The Supreme Court also set out some practical guidelines for employers seeking to understand the scope of their duty to accommodate and how the absences of employees should be managed. These guidelines can be of assistance to non-unionized and unionized enterprises alike. In the case at hand, the Supreme Court determined that the McGill University Health Centre (Montreal General Hospital) had in this instance fulfilled its duty to accommodate.

Amongst these guidelines was the principle that the duty to accommodate, and the undue hardship that can sometimes stem from this duty, should be assessed globally - starting from the beginning of an employee’s absence. That is, all of the measures taken by an employer, as well as the employee’s overall state of health should be taken into consideration and not simply the most recent denial on the part of an employer to grant a specific measure.

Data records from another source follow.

/-! ## State.flushPipeline -/

@[simp] theorem State.flushPipeline_cfg (s : State) : (s.flushPipeline).cfg = s.cfg := rfl
@[simp] theorem State.flushPipeline_pc (s : State) : (s.flushPipeline).pc = s.pc := rfl
@[simp] theorem State.flushPipeline_regs (s : State) : (s.flushPipeline).regs = s.regs := rfl
@[simp] theorem State.flushPipeline_status (s : State) : (s.flushPipeline).status = s.status := rfl
@[simp] theorem State.flushPipeline_estatus (s : State) : (s.flushPipeline).estatus = s.estatus := rfl
@[simp] theorem State.flushPipeline_bstatus (s : State) : (s.flushPipeline).bstatus = s.bstatus := rfl
@[simp] theorem State.flushPipeline_ienable (s : State) : (s.flushPipeline).ienable = s.ienable := rfl
@[simp] theorem State.flushPipeline_cause (s : State) : (s.flushPipeline).cause = s.cause := rfl
@[simp] theorem State.flushPipeline_badaddr (s : State) : (s.flushPipeline).badaddr = s.badaddr := rfl
@[simp] theorem State.flushPipeline_pteaddr (s : State) : (s.flushPipeline).pteaddr = s.pteaddr := rfl
@[simp] theorem State.flushPipeline_tlbacc (s : State) : (s.flushPipeline).tlbacc = s.tlbacc := rfl
@[simp] theorem State.flushPipeline_tlbmisc (s : State) : (s.flushPipeline).tlbmisc = s.tlbmisc := rfl
@[simp] theorem State.flushPipeline_config (s : State) : (s.flushPipeline).config = s.config := rfl
@[simp] theorem State.flushPipeline_mpubase (s : State) : (s.flushPipeline).mpubase = s.mpubase := rfl
@[simp] theorem State.flushPipeline_mpuacc (s : State) : (s.flushPipeline).mpuacc = s.mpuacc := rfl
@[simp] theorem State.flushPipeline_tlb (s : State) : (s.flushPipeline).tlb = s.tlb := rfl
@[simp] theorem State.flushPipeline_mpuInstr (s : State) : (s.flushPipeline).mpuInstr = s.mpuInstr := rfl
@[simp] theorem State.flushPipeline_mpuData (s : State) : (s.flushPipeline).mpuData = s.mpuData := rfl
@[simp] theorem State.flushPipeline_mpuOld (s : State) : (s.flushPipeline).mpuOld = [] := rfl
@[simp] theorem State.flushPipeline_mem (s : State) : (s.flushPipeline).mem = s.mem := rfl
@[simp] theorem State.flushPipeline_dcache (s : State) : (s.flushPipeline).dcache = s.dcache := rfl
@[simp] theorem State.flushPipeline_icache (s : State) : (s.flushPipeline).icache = s.icache := rfl
@[simp] theorem State.flushPipeline_hazards (s : State) : (s.flushPipeline).hazards = s.hazards := rfl
@[simp] theorem State.flushPipeline_paused (s : State) : (s.flushPipeline).paused = s.paused := rfl
@[simp] theorem State.flushPipeline_pins (s : State) : (s.flushPipeline).pins = s.pins := rfl
@[simp] theorem State.flushPipeline_inputs (s : State) : (s.flushPipeline).inputs = s.inputs := rfl
@[simp] theorem State.flushPipeline_draws (s : State) : (s.flushPipeline).draws = s.draws := rfl

/-! ## State.dropLines -/

@[simp] theorem State.dropLines_cfg (s : State) (test : CacheLine → Bool) : (s.dropLines test).cfg = s.cfg := rfl
@[simp] theorem State.dropLines_pc (s : State) (test : CacheLine → Bool) : (s.dropLines test).pc = s.pc := rfl
@[simp] theorem State.dropLines_regs (s : State) (test : CacheLine → Bool) : (s.dropLines test).regs = s.regs := rfl
@[simp] theorem State.dropLines_status (s : State) (test : CacheLine → Bool) :
    (s.dropLines test).status = s.status := rfl
@[simp] theorem State.dropLines_estatus (s : State) (test : CacheLine → Bool) :
    (s.dropLines test).estatus = s.estatus := rfl
@[simp] theorem State.dropLines_bstatus (s : State) (test : CacheLine → Bool) :
    (s.dropLines test).bstatus = s.bstatus := rfl
@[simp] theorem State.dropLines_ienable (s : State) (test : CacheLine → Bool) :
    (s.dropLines test).ienable = s.ienable := rfl
@[simp] theorem State.dropLines_cause (s : State) (test : CacheLine → Bool) :
    (s.dropLines test).cause = s.cause := rfl
@[simp] theorem State.dropLines_badaddr (s : State) (test : CacheLine → Bool) :
    (s.dropLines test).badaddr = s.badaddr := rfl
@[simp] theorem State.dropLines_pteaddr (s : State) (test : CacheLine → Bool) :
    (s.dropLines test).pteaddr = s.pteaddr := rfl
@[simp] theorem State.dropLines_tlbacc (s : State) (test : CacheLine → Bool) :
    (s.dropLines test).tlbacc = s.tlbacc := rfl
@[simp] theorem State.dropLines_tlbmisc (s : State) (test : CacheLine → Bool) :
    (s.dropLines test).tlbmisc = s.tlbmisc := rfl
@[simp] theorem State.dropLines_config (s : State) (test : CacheLine → Bool) :
    (s.dropLines test).config = s.config := rfl
@[simp] theorem State.dropLines_mpubase (s : State) (test : CacheLine → Bool) :
    (s.dropLines test).mpubase = s.mpubase := rfl
@[simp] theorem State.dropLines_mpuacc (s : State) (test : CacheLine → Bool) :
    (s.dropLines test).mpuacc = s.mpuacc := rfl
@[simp] theorem State.dropLines_tlb (s : State) (test : CacheLine → Bool) : (s.dropLines test).tlb = s.tlb := rfl
@[simp] theorem State.dropLines_mpuInstr (s : State) (test : CacheLine → Bool) :
    (s.dropLines test).mpuInstr = s.mpuInstr := rfl
@[simp] theorem State.dropLines_mpuData (s : State) (test : CacheLine → Bool) :
    (s.dropLines test).mpuData = s.mpuData := rfl
@[simp] theorem State.dropLines_mpuOld (s : State) (test : CacheLine → Bool) :
    (s.dropLines test).mpuOld = s.mpuOld := rfl
@[simp] theorem State.dropLines_mem (s : State) (test : CacheLine → Bool) : (s.dropLines test).mem = s.mem := rfl
@[simp] theorem State.dropLines_dcache (s : State) (test : CacheLine → Bool) :
    (s.dropLines test).dcache = s.dcache.filter (fun l => !test l) := rfl
@[simp] theorem State.dropLines_icache (s : State) (test : CacheLine → Bool) :
    (s.dropLines test).icache = s.icache := rfl
@[simp] theorem State.dropLines_hazards (s : State) (test : CacheLine → Bool) :
    (s.dropLines test).hazards = s.hazards := rfl
@[simp] theorem State.dropLines_paused (s : State) (test : CacheLine → Bool) :
    (s.dropLines test).paused = s.paused := rfl
@[simp] theorem State.dropLines_pins (s : State) (test : CacheLine → Bool) : (s.dropLines test).pins = s.pins := rfl
@[simp] theorem State.dropLines_inputs (s : State) (test : CacheLine → Bool) :
    (s.dropLines test).inputs = s.inputs := rfl
@[simp] theorem State.dropLines_draws (s : State) (test : CacheLine → Bool) :
    (s.dropLines test).draws = s.draws := rfl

Furthermore, the Supreme Court also confirmed that an employer cannot be expected to continue to employ someone who has been declared disabled for an indeterminate period, and that an employee also has a role to play in instances where he or she feels that the accommodation being provided by an employer, pursuant to a collective agreement or otherwise, is insufficient. Indeed, the said employee must provide evidence that he or she will be able to return to work within a reasonable period of time.

The Supreme Court of Canada did not decide on the legality of all time-limited legislated employment protections for absences due for example to illness or pregnancy. These laws remain therefore vulnerable to be challenged in the coming years by employees who could allege, for example, that the twenty-six week period of absence for sickness set forth in the Labour Standards Act is discriminatory. That being said, in the case of McGill University Health Center, three of the nine judges expressed the opinion that such clauses do not automatically represent prima facie discrimination.

Thus while McGill University Health Centre may not have provided employers with absolute comfort in the automatic termination clauses they may have in their collective agreements, it should nonetheless be of some solace in that this case did affirm that the parties’ "negotiated accommodations" are significant in assessing an employer’s duty to accommodate and moreover that when an employer makes efforts to reasonably accommodate that those efforts will not go unnoticed.

Footnote

1 2007 SCC 4.

The content of this article is intended to provide a general guide to the subject matter. Specialist advice should be sought about your specific circumstances.